● **What you will do**: Go through the listing and copy each line with the string "cores".

● **Source material**:
-- ==== Sys2Proof/Machine/Dma.lean ====
section
/-! DEFINITION. The DMA engines (R181 to R193, R212 to R214, R609): DMA and SLICE at issue, host streams, remote sides
with their grants, conversion, poison, the fill pointer, and slicing for double-dig mode. -/

namespace Sys2Proof.Machine

open Sys2Proof

/-! ### DMA at issue -/

/-- The core whose DMA engine runs a command that names no space: the CSP's pick where it can, else the lowest (R27). -/
def State.engineCore (s : State) (x : Context) (pick : Nat) : Except IssueWait Nat :=
  let ok (k : Nat) : Bool := x.clusters.getLsbD (k / 16) && s.coreUp k
  if ok pick then .ok pick
  else match (upto 128).find? ok with
    | some k => .ok k
    | none => .error (.cluster (lowCluster x))

/-- The ranges on this device that a transfer accesses (R219, R220, R184). -/
def State.dmaRanges (s : State) (d : Block) (src dst : Side) : List (Nat × Nat × Nat) :=
  let here (x : Side) (w p : Nat) : List (Nat × Nat × Nat) :=
    if x.kind = 1 ∨ x.kind = 2 ∨ (x.kind = 3 ∧ !s.isRemote 3 (fld d (16 + 8 * w) 8)) then
      x.segs.map (fun q => (p, x.wrap q.1, q.2)) else []
  here src 0 pmRead ++ here dst 1 pmWrite
  ++ (if xOutBlk d then [(pmWrite, xScaleAddr d, ceilDiv dst.c0 (blkSize (xBlk32 d)) * dst.runs)] else [])

/-- The ranges of check 6 that the entry alone gives, before its shape extension is read (R219, R608): the first element of a side on this
device, the extension, the first of the block scales. -/
def State.dmaEntry (s : State) (d : Block) : List (Nat × Nat × Nat) :=
  let first (w p : Nat) : List (Nat × Nat × Nat) :=
    let kind := fldBits d (32 + w) 1 2 0
    let a := fld d (16 + 8 * w) 8
    if kind = 1 ∨ kind = 2 ∨ (kind = 3 ∧ !s.isRemote 3 a) then [(p, sideAddr kind a, fmtBytes (fld d (34 + w) 1) 1)] else []
  first 0 pmRead ++ first 1 pmWrite ++ [(pmRead, xShapeAddr d, 64)] ++ (if xOutBlk d then [(pmWrite, xScaleAddr d, 1)] else [])

/-- DMA at issue (R90, R171, R182, R184, R212 to R214, R219, R236, R608). FMT_SRC and FMT_DST are codes of a whole byte: R61 names codes
up to 0x3F, and no rule gives the two upper bits another meaning, so that a byte above is no known code (DESIGN CHOICE, log entry 73). -/
def checkDma (pick : Nat) (s : State) (x : Context) (o : Op) : Verdict :=
  let d := o.desc
  let fs := fld d 34 1
  let fd := fld d 35 1
  let e := if xShape d then blockOf (s.mem.read (xShapeAddr d) 64) else 0
  let bad := s.poisonAt (xShapeAddr d) 64
  let src := sideOf d e 0
  let dst := sideOf d e 1
  let zero (w : Nat) : List (Bool × Nat) := (upto 3).map (fun i => (xShape d && fld e (20 * w + 2 * i) 2 == 0, 64 + 20 * w + 2 * i))
  firstFail
    [lowest stBadFormat
       [(badFmtOf fs, 34), (badFmtOf fd, 35),
        (fd == 3 && fs != 3 && !xOutBlk d, 35), (xOutBlk d && !(isFp8 fd || fd == 3), 35)],
     lowest stBadShape
       [(usesSpace d && decide (dSpace d > 127), 12),
        (src.kind == 3 && !gOk (fld d 16 8), 16), (dst.kind == 3 && !gOk (fld d 24 8), 24),
        (decide (src.kind > 4), 32), (decide (dst.kind > 4), 33),
        (!xShape d && xElems d == 0, 36), (xShape d && xShapeAddr d % 64 != 0, 40),
        ((xStream d).isSome && src.kind != 4, 48),
        (!xShape d && src.leaves, 16), (!xShape d && dst.leaves, 24)],
     if xShape d then s.regions x (s.dmaEntry d) else none,
     if xShape d && !bad.isEmpty then some (.poisoned 40 bad) else none,
     lowest stBadShape
       (zero 0 ++ zero 1 ++ [(xShape d && src.elems != dst.elems, 64), (src.leaves, 16), (dst.leaves, 24)]),
     s.regions x (s.dmaRanges d src dst)]
    (match if usesSpace d then s.coreFor o.ctx x (dSpace d) pick else s.engineCore x pick with
     | .ok k => .go { o with
                      core := some k
                      cluster := k / 16
                      ext := e
                      outs := writesOf (s.dmaRanges d src dst)
                        ++ (if dst.kind = 0 then dst.segs.map (fun p => (storeAddr k (dst.wrap p.1), p.2)) else []) }
     | .error w => .wait w)
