/-- A Pruner finishes the share it runs (R363): its work, and what follows when it was the phase's last. -/
def State.prShareDone (s : State) (p : PruneCmd) (o : Op) (n : Nat) : State :=
  let (p, s) := match p.phase with
    | .scan => s.prScan p o n
    | .frozen => s.prScan p o n
    | .norm => s.prNorm p o n
    | .sweep => s.prSweep p o n
    | _ => s.prUpdate p o n
  let s := s.modHbm n (fun h => { h with prnProgT := s.nowN })
  State.prOffer s (s.prGo { p with done := p.done.set n true } o 4)

/-- A Pruner finishes its share (R363, R364, R384, R385); not at shed stage 6 (R453). -/
def execPrunerShareDone (stack : Fin 8) (s : State) : Done :=
  let n := stack.val
  .next (if (s.frost.phase = .running ∨ s.frost.phase = .cutting) ∧ !(s.hbm n).prnReset ∧ s.pwr.shed < 6 then
      match s.prNext n s.pruneQ [] with
      | some (p, o) =>
        if s.mayFinish o then s.poisonWatch ((s.modHbm n (fun h => { h with prnProgT := s.nowN })).prShareDone p o n) else s
      | none => s
    else s)

/-! ### The norm exchange (R373 to R378) -/

/-- This member's partial: the partials of Pruners 0 to 7 in order (R372). -/
def PruneCmd.own (p : PruneCmd) (chip : BitVec 12) : NormPart :=
  { chip := chip, w := BitVec.ofNat 64 (p.wPart.foldl fp64.addW 0), u := BitVec.ofNat 64 (p.uPart.foldl fp64.addW 0)
    poisoned := p.seen, nonfinite := p.nonfin }

/-- The members' partials in ascending chip order, this member's own among them (R373). -/
def sortParts (members : List (BitVec 12)) (ps : List NormPart) : List NormPart :=
  (upto 4096).filterMap (fun c =>
    if members.contains (BitVec.ofNat 12 c) then ps.find? (fun q => q.chip.toNat == c) else none)

/-- The exchange is complete: OK_FROZEN, OK_STEP_SKIPPED, or rho and phase 3 (R374, R376, R377, R379). -/
def State.prExchanged (s : State) (p : PruneCmd) (o : Op) (ps : List NormPart) : State :=
  let s := (upto 8).foldl (fun s n => s.count (blkHbm n) 0x25 1) s
  let old := s
  let p := { p with seen := p.seen || ps.any (fun q => q.poisoned) }
  if pgFrozen o.pgroup then s.prSkipped p o stOkFrozen 0x21 0
  else if ps.any (fun q => q.nonfinite) then s.prSkipped p o stOkSkipped 0x22 1
  else
    let sum (f : NormPart → W64) : Nat := match ps with
      | [] => 0
      | q :: t => t.foldl (fun a q => fp64.addW a (f q).toNat) (f q).toNat
    let rho := prRho o.pgroup (prConst o.desc o.pgroup).lr (sum (fun q => q.w)) (sum (fun q => q.u))
    State.prOffer old (s.prGo { p with phase := .apply, done := freshShares o.desc, rho := BitVec.ofNat 32 rho } o 4)

/-- The exchanges that waited for one of the 16 collectives to end begin (R337). -/
def State.exchangesGo (s : State) : State :=
  (s.pruneQ.filter (fun p => p.phase == .norm && p.done.all id)).foldl (fun (t : State) p =>
    match t.op? p.ctx p.idx with
    | some o => t.prGo p o 4
    | none => t) s

def State.prune? (s : State) (c : Nat) (idx : W32) : Option PruneCmd := s.pruneQ.find? (fun p => p.ctx == c && p.idx == idx)

/-- The exchange delivers every other member's partials (R373, R374). -/
def execNormExchangeDone (c : Fin 64) (idx : W32) (parts : List NormPart) (s : State) : Done :=
  .next (match s.prune? c idx, s.op? c idx with
    | some p, some o =>
      if p.phase = .exchange ∧ s.mayFinish o then
        match s.collSet (pSet o.desc) with
        | some e =>
          let ps := sortParts e.members (p.own s.group.self :: parts)
          if ps.length = e.members.length then (s.prExchanged p o ps).exchangesGo else s
        | none => s
      else s
    | _, _ => s)

/-! ### Issue (R219, R221, R366, R380 to R382) -/

/-- What a PRUNE_UPDATE accesses: a frozen group reads only, and under rules 1 and 2 only its gradient (R220, R376); a digest
reads the parameters. -/
def prAccess (d : Block) (frozen : Bool) : List (Nat × Nat × Nat × Nat) :=
  let n := 4 * pCount d
  let g := (22, pmRead, pGrad d, pGradSize d * pCount d)
  let v (p : Nat) : List (Nat × Nat × Nat × Nat) := if pRule d = 1 then [] else [(34, p, pV d, n)]
  if frozen then
    (if pRule d = 3 then [(16, pmRead, pParam d, n), g, (28, pmRead, pM d, n)] ++ v pmRead
     else (if dDigest d then [(16, pmRead, pParam d, n)] else []) ++ [g])
  else [(16, pmRead, pParam d, n), (16, pmWrite, pParam d, n), g, (28, pmRead, pM d, n), (28, pmWrite, pM d, n)]
    ++ v pmRead ++ v pmWrite

/-- Overlaps among ranges of different fields, reported at the later field. -/
def overlaps (l : List (Nat × Nat × Nat × Nat)) : List (Bool × Nat) :=
  l.flatMap (fun a => l.map (fun b => (decide (a.1 < b.1) && rngMeet (a.2.2.1, a.2.2.2) (b.2.2.1, b.2.2.2), b.1)))

/-- Whether the queue takes a command. -/
def State.queueFull (s : State) : Bool := decide (s.pruneQ.length ≥ 32)

/-- PRUNE_UPDATE at issue (R366). -/
def checkPrune (s : State) (x : Context) (o : Op) : Verdict :=
  let d := o.desc
  let g := s.pgroup (pGroupNo d)
  let acc := prAccess d (pgFrozen g)
  firstFail
    [if pRule d = 3 ∧ lacks x 3 then some (.fail stNotPermitted 49) else none,
     lowest stBadFormat [(decide (pRule d < 1 ∨ 3 < pRule d), 49), (!(pFmt d == 7 || pFmt d == 5), 50)],
     lowest stBadShape
       ([(pStep d == 0, 52), (pParam d % 4 != 0, 16), (pGrad d % pGradSize d != 0, 22), (pM d % 4 != 0, 28),
         (pRule d != 1 && pV d % 4 != 0, 34)] ++ overlaps acc),
     s.regions x (acc.map (fun r => r.2)),
     if s.queueFull then some (.wait .prunerQueue) else none]
    (.go { o with
           pgroup := g
           d1 := BitVec.ofNat 16 (pGroupNo d)
           outs := writesOf (acc.map (fun r => r.2)) })

/-- A command as it enters the queue. -/
def newPrune (o : Op) (ph : PrPhase) : PruneCmd :=
  { ctx := o.ctx, idx := o.idx, phase := ph, done := freshShares o.desc, wPart := List.replicate 8 0
    uPart := List.replicate 8 0, amax := List.replicate 8 0, poison := false, seen := false, nonfin := false
    count := 0, extra := 0, rho := 0, at_ := 0 }
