-- ==== Sys2Proof/Machine/Issue.lean ====
section
/-! DEFINITION. Issue of whatever stands next on a ring (R145, R200, R201), and the issue again of commands that a restart or a
replay reissues (R203, R222, R231, R504). -/

namespace Sys2Proof.Machine

open Sys2Proof

/-- The issue checks of an opcode with a core or cluster picked for it. -/
def checkOf (opc pick : Nat) : State → Context → Op → Verdict :=
  match opc with
  | 0x00 => checkBare
  | 0x01 => checkWaiting
  | 0x02 => checkRange
  | 0x03 => checkRange
  | 0x04 => checkSignal
  | 0x05 => checkWait
  | 0x06 => checkWaiting
  | 0x07 => checkFrost
  | 0x10 => checkMatmul pick
  | 0x11 => checkMatmul pick
  | 0x12 => checkAcc pick
  | 0x13 => checkAcc pick
  | 0x14 => checkRelease
  | 0x18 => checkVec pick
  | 0x20 => checkDma pick
  | 0x21 => checkSlice pick
  | 0x29 => checkPost
  | 0x30 => checkColl
  | 0x31 => checkColl
  | 0x32 => checkColl
  | 0x33 => checkColl
  | 0x38 => checkPrune
  | 0x39 => checkSweep
  | 0x3C => checkRake (pick / 16)
  | _ => fun _ _ _ => .fail stBadOpcode 0

/-- What starts a command of an opcode once its checks have passed. -/
def startOf (opc : Nat) : State → Op → State :=
  match opc with
  | 0x00 => startDone
  | 0x05 => fun s o => s.pollWait o
  | 0x07 => startFrost
  | 0x10 => startMatmul
  | 0x11 => startMatmul
  | 0x12 => startAcc
  | 0x13 => startAcc
  | 0x14 => startRelease
  | 0x18 => startOnSpace
  | 0x20 => startDma
  | 0x21 => startSlice
  | 0x29 => startPost
  | 0x30 => startColl
  | 0x31 => startColl
  | 0x32 => startColl
  | 0x33 => startColl
  | 0x38 => startPrune
  | 0x39 => startSweep
  | _ => startNone

/-- Issue a context's next entry, whatever it is (R200, R206, R221). -/
def State.issueNext (s : State) (c pick : Nat) : State :=
  match s.nextEntry c with
  | none => s
  | some (x, d) =>
    let opc := dOpcode d
    if !(s.entryBad x x.sqHead).isEmpty then issuePoisonedHead s c
    else if opc = 0x28 then issueSlotSet s c
    else s.issue c opc (checkOf opc pick) (startOf opc)

/-! ### Reissue -/

/-- Whether a command may run again from its start (R203): it carries IDEMPOTENT, on an opcode that the table marks Yes, and
is no transfer of a host stream. -/
def mayRepeat (d : Block) : Bool :=
  dIdempotent d
  && [0x00, 0x01, 0x02, 0x03, 0x05, 0x06, 0x10, 0x11, 0x12, 0x13, 0x14, 0x18, 0x20, 0x21, 0x39, 0x3C].contains (dOpcode d)
  && !(dOpcode d == 0x20 && (xStream d).isSome)

/-- Issue an issued command again, from its checks on (R504). What it waits for leaves it among the operations, in phase
RESTART, to be tried again. Its CFG_GEN is the generation in effect at this issue: R225 names the one in effect when a command was issued,
and not which of two issues counts (DESIGN CHOICE, log entry 75). -/
def State.reissue (s : State) (o : Op) (pick : Nat) : State :=
  match s.ctx o.ctx with
  | none => s
  | some x =>
    let q : Op := { s.newOp o.ctx x o.desc with idx := o.idx, slots := o.slots, tIssue := o.tIssue, rflags := rfReissued }
    let opc := dOpcode o.desc
    match checkOf opc pick s x q with
    | .fail st off => (s.finishNow { q with status := st, d0 := BitVec.ofNat 32 off } none).settle o.ctx
    | .fault a =>
      (s.finishNow { q with status := stRegionFault, d0 := BitVec.ofNat 32 a, d1 := BitVec.ofNat 16 (a / 2 ^ 32) } none).settle o.ctx
    | .poisoned off bad =>
      ((s.notePoison (.cluster q.cluster) bad).finishNow ({ q with status := stPoison, d0 := BitVec.ofNat 32 off }.flag rfPoison) none).settle o.ctx
    | .wait w => (s.putBack { q with phase := .restart }).noteWait o.ctx w
    | .go q' =>
      let q' := { q' with rflags := q'.rflags ||| rfReissued }
      (startOf opc (s.putBack q') q').settle o.ctx

/-- Try the commands of a context that wait to be reissued again, in issue order. -/
def State.retry (s : State) (c pick : Nat) : State :=
  (s.ops.filter (fun o => o.ctx == c && o.phase == .restart)).foldl (fun (t : State) (o : Op) =>
    (t.dropOp c o.idx).reissue o pick) s

/-- Do something with a cluster's held issue let go (R504: the suspect's commands run while the cluster's other issue is held). -/
def State.lifted (s : State) (n : Nat) (f : State → State) : State :=
  let held := (s.cluster n).issueHeld
  (f (s.modCluster n (fun k => { k with issueHeld := false }))).modCluster n (fun k => { k with issueHeld := held })

/-- A command that runs again from its start without new checks, under the generation of its first issue, its bindings and groups standing
(R225, R231; log entry 75). -/
def Op.again (o : Op) : Op :=
  { o with
    phase := match o.phase with
      | .epilogue => .running
      | .digest => .running
      | .grantWait _ _ _ => .running
      | .sending => .running
      | p => p
    status := 0
    rflags := rfReissued
    d0 := 0
    d1 := 0
    fill := 0
    bytes := []
    asked := 0
    wrote := 0
    parts := []
    bad := []
    reads := []
    rgrants := o.rgrants.filter (fun g => !g.lost) }

/-! ### Doorbells (R187, R197, R199) and a CSP that goes on -/

/-- SQ_TAIL takes a value, or ignores and counts it (R199). -/
def State.setTail (s : State) (c : Nat) (v : W32) : State :=
  match s.ctx c with
  | none => s
  | some x =>
    let n := (v - x.sqHead).toNat
    if n < (x.sqTail - x.sqHead).toNat ∨ 2 ^ x.sqLog2 < n then
      (s.modCtx c (fun x => { x with dbErrs := BitVec.ofNat 16 (satAt 0xFFFF (x.dbErrs.toNat + 1)) })).writeCsb c
    else s.modCtx c (fun x => { x with sqTail := v })

/-- CQ_HEAD takes a value, or ignores and counts it (R199). -/
def State.setHead (s : State) (c : Nat) (v : W32) : State :=
  match s.ctx c with
  | none => s
  | some x =>
    if (x.cqTail - x.cqHead).toNat < (x.cqTail - v).toNat then
      (s.modCtx c (fun x => { x with dbErrs := BitVec.ofNat 16 (satAt 0xFFFF (x.dbErrs.toNat + 1)) })).writeCsb c
    else s.modCtx c (fun x => { x with cqHead := v })

/-- Whether a CSP of a context's cluster set runs; while none does, its doorbells are latched (R484, R611). -/
def State.served (s : State) (x : Context) : Bool := (clustersOf x).any (fun n => (s.proc (3 + n)).runs)

/-- Doorbells latched for a context take effect. -/
def State.ringLatched (s : State) (c : Nat) : State :=
  match s.ctx c with
  | none => s
  | some x =>
    let s := match x.latchedCq with
      | some v => s.setHead c v
      | none => s
    let s := match x.latchedSq with
      | some v => s.setTail c v
      | none => s
    s.modCtx c (fun x => { x with latchedSq := none, latchedCq := none })

/-- The CSP of a cluster goes on: the records of completions that cores hold are written, latched doorbells act (R484). -/
def State.cspBack (s : State) (n : Nat) : State :=
  let mine := (s.cores.flatMap (fun k => k.held)).filter (fun h => h.cluster == n)
  let s : State := { s with cores := s.cores.map (fun (k : Core) => { k with held := k.held.filter (fun h => h.cluster != n) }) }
  let s := mine.foldl (fun (t : State) (h : Op) => ((t.putBack h).finish h).settle h.ctx) s
  (upto 64).foldl (fun (t : State) c => match t.ctx c with
    | some x => if x.clusters.getLsbD n then t.ringLatched c else t
    | none => t) s

/-- End a command wherever it stands. -/
def State.killOp (s : State) (o : Op) (st : Byte) : State :=
  match s.colls.find? (fun c => c.ctx == o.ctx && c.idx == o.idx), s.prune? o.ctx o.idx with
  | some c, _ => s.collEnd c st
  | none, some p => s.prEnd p st
  | none, none =>
    let bs := s.batches.map (fun (b : Batch) => { b with reqs := b.reqs.filter (fun r => !o.is r.ctx r.idx) })
    let s : State := { s with batches := bs.filter (fun b => !b.reqs.isEmpty || b.pass.isSome) }
    (s.releaseGrants o).endOp o st

/-- A CSP that restarts reissues a command, or completes it with SCHED_RESTART (R231). -/
def State.handleRestart (s : State) (o : Op) : State :=
  if !mayRepeat o.desc then s.killOp o stSchedRestart
  else
    let q := o.again
    match dOpcode o.desc with
    | 0x20 => (s.putOp q).goTransfer q
    | 0x39 =>
      let s : State := { s with pruneQ := s.pruneQ.filter (fun p => !(p.ctx == o.ctx && p.idx == o.idx)) }
      startSweep (s.putOp q) q
    | _ => s.putOp q

/-! ### Meanings -/

/-- A context whose issue waited tries again: its reissued commands, then its next entry (R201). -/
def State.resume (s : State) (c pick : Nat) : State :=
  match s.ctx c with
  | none => s
  | some x =>
    let s := if s.frost.phase ≠ .running ∨ s.sun.suspects.contains c then s
      else match s.sun.replay with
        | some r => if r.rest.contains c then s else s.lifted r.cluster (fun t => t.retry c pick)
        | none => s.retry c pick
    if x.issueWait.isSome then s.issueNext c pick else s

/-- Issue that waited resumes (R201, and the other holds of R499 once their cause is gone). -/
def execIssueResume (c : Fin 64) (s : State) : Done := .next (s.resume c 128)

/-- A core that is free goes to the space that began to wait first among those it can serve (R145). -/
def execFreeCoreGrant (core : Fin 128) (s : State) : Done :=
  .next (if !s.coreUp core || (s.core core).bound.isSome || s.batches.any (fun b => b.core == some core.val) then s
    else match s.coreWait.find? (fun w => match s.ctx w.1 with
        | some x => x.clusters.getLsbD (core.val / 16)
        | none => false) with
      | some w => s.resume w.1 core
      | none => s)

end Sys2Proof.Machine
end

● **Output**:
/-- The CSP of a cluster goes on: the records of completions that cores hold are written, latched doorbells act (R484). -/
  let mine := (s.cores.flatMap (fun k => k.held)).filter (fun h => h.cluster == n)
  let s : State := { s with cores := s.cores.map (fun (k : Core) => { k with held := k.held.filter (fun h => h.cluster != n) }) }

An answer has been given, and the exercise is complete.